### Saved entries

# # # # # # #

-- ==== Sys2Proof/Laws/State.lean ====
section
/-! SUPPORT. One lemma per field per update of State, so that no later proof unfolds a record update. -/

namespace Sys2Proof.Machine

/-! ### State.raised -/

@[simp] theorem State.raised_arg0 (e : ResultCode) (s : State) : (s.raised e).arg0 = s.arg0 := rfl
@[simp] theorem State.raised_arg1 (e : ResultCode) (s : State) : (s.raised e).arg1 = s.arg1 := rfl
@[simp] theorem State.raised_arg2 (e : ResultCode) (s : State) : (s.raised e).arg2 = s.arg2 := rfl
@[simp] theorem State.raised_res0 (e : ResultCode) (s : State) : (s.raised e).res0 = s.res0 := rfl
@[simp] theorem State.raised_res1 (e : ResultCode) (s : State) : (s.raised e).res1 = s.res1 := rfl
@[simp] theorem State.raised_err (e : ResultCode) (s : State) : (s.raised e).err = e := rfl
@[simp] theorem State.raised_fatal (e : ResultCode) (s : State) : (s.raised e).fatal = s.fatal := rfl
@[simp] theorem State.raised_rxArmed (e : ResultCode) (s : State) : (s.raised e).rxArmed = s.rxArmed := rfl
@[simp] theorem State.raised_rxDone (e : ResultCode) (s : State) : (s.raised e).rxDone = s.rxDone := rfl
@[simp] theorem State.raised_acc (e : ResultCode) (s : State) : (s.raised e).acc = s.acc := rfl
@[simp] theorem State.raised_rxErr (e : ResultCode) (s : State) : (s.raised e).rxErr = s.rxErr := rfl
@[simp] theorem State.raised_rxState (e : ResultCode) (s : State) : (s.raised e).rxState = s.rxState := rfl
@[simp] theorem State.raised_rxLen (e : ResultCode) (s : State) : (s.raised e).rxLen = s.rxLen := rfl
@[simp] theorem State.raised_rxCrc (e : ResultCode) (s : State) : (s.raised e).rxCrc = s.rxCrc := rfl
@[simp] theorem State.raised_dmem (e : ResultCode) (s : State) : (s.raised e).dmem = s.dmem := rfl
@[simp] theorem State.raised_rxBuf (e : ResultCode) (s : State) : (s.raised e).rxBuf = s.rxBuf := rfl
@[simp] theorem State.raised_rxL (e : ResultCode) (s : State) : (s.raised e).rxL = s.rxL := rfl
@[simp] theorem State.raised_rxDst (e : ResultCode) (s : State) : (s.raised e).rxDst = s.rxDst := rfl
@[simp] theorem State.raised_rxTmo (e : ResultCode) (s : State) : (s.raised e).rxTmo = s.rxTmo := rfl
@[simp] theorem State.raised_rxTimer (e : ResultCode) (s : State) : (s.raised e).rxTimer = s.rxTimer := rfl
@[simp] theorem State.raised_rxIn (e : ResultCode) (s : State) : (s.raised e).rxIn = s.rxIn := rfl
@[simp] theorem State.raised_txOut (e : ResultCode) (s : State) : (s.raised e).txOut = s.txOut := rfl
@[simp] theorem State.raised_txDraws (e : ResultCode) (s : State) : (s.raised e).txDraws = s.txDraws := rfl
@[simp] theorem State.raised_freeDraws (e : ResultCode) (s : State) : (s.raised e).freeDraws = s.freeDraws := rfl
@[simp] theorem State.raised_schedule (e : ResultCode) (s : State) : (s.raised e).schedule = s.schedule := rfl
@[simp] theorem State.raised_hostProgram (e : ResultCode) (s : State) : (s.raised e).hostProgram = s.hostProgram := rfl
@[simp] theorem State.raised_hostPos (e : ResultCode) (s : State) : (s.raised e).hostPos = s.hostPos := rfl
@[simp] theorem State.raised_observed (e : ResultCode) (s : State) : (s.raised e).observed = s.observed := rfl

# # # # # # #

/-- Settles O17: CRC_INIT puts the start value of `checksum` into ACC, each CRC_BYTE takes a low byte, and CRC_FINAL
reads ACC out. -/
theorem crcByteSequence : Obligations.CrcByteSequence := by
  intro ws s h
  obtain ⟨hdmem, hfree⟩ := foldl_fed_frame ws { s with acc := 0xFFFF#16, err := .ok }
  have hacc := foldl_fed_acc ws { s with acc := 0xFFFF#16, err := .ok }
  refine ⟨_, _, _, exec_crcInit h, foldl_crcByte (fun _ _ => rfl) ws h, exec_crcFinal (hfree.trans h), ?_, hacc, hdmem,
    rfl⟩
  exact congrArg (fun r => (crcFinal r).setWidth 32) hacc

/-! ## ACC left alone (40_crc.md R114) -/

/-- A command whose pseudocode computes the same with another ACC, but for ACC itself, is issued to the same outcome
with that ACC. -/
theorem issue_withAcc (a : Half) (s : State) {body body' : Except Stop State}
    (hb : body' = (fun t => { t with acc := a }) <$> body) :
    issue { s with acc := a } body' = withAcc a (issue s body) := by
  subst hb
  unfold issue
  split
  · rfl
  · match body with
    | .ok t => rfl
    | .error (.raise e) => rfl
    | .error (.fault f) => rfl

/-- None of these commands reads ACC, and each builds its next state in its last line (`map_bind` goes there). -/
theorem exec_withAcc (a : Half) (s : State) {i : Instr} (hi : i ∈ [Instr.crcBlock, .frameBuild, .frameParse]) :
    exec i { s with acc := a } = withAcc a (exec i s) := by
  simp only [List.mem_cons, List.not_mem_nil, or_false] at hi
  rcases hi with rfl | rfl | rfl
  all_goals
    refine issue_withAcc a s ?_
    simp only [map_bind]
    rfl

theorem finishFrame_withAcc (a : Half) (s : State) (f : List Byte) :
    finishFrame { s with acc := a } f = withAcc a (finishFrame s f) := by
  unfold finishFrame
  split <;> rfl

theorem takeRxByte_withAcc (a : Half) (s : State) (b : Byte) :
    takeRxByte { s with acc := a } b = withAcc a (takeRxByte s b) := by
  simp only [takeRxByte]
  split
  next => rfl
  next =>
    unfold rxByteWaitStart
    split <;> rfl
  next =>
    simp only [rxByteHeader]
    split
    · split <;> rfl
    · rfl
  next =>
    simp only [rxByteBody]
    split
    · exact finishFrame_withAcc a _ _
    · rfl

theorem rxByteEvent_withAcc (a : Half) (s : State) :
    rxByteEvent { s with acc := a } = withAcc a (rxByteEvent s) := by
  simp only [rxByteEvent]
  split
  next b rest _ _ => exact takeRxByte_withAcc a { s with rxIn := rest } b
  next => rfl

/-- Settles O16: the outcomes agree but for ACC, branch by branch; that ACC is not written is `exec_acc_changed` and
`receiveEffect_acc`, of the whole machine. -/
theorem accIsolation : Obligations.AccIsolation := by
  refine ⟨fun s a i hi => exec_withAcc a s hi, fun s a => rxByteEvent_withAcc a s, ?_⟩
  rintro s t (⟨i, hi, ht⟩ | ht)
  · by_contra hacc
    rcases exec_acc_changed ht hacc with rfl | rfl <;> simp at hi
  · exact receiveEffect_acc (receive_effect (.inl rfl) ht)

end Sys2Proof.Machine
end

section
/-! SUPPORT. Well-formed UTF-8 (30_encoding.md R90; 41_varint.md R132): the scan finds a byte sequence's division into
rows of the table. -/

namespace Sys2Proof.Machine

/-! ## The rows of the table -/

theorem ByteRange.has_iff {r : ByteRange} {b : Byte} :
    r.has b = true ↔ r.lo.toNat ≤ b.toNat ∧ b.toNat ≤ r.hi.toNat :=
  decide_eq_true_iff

# # # # # # #

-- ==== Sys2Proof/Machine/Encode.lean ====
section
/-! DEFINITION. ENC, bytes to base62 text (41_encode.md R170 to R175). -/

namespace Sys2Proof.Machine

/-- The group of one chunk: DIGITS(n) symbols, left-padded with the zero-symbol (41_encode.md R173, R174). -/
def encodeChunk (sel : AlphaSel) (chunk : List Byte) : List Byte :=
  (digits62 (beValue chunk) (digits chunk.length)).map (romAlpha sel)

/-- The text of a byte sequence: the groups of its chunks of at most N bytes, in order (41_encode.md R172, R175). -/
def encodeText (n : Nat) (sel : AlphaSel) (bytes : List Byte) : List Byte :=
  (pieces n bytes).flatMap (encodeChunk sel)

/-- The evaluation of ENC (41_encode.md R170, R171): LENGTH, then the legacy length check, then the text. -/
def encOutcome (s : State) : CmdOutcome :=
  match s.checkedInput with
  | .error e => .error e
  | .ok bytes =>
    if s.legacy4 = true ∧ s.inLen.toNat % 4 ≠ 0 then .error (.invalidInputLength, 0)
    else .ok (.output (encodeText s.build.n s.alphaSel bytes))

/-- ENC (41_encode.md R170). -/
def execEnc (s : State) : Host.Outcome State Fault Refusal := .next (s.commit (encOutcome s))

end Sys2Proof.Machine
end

# # # # # # #

### TASK
In the records above, find each line with the word "that" and copy it.

### RESPONSE TO THE TASK
/-! SUPPORT. One lemma per field per update of State, so that no later proof unfolds a record update. -/
with that ACC. -/
/-- Settles O16: the outcomes agree but for ACC, branch by branch; that ACC is not written is `exec_acc_changed` and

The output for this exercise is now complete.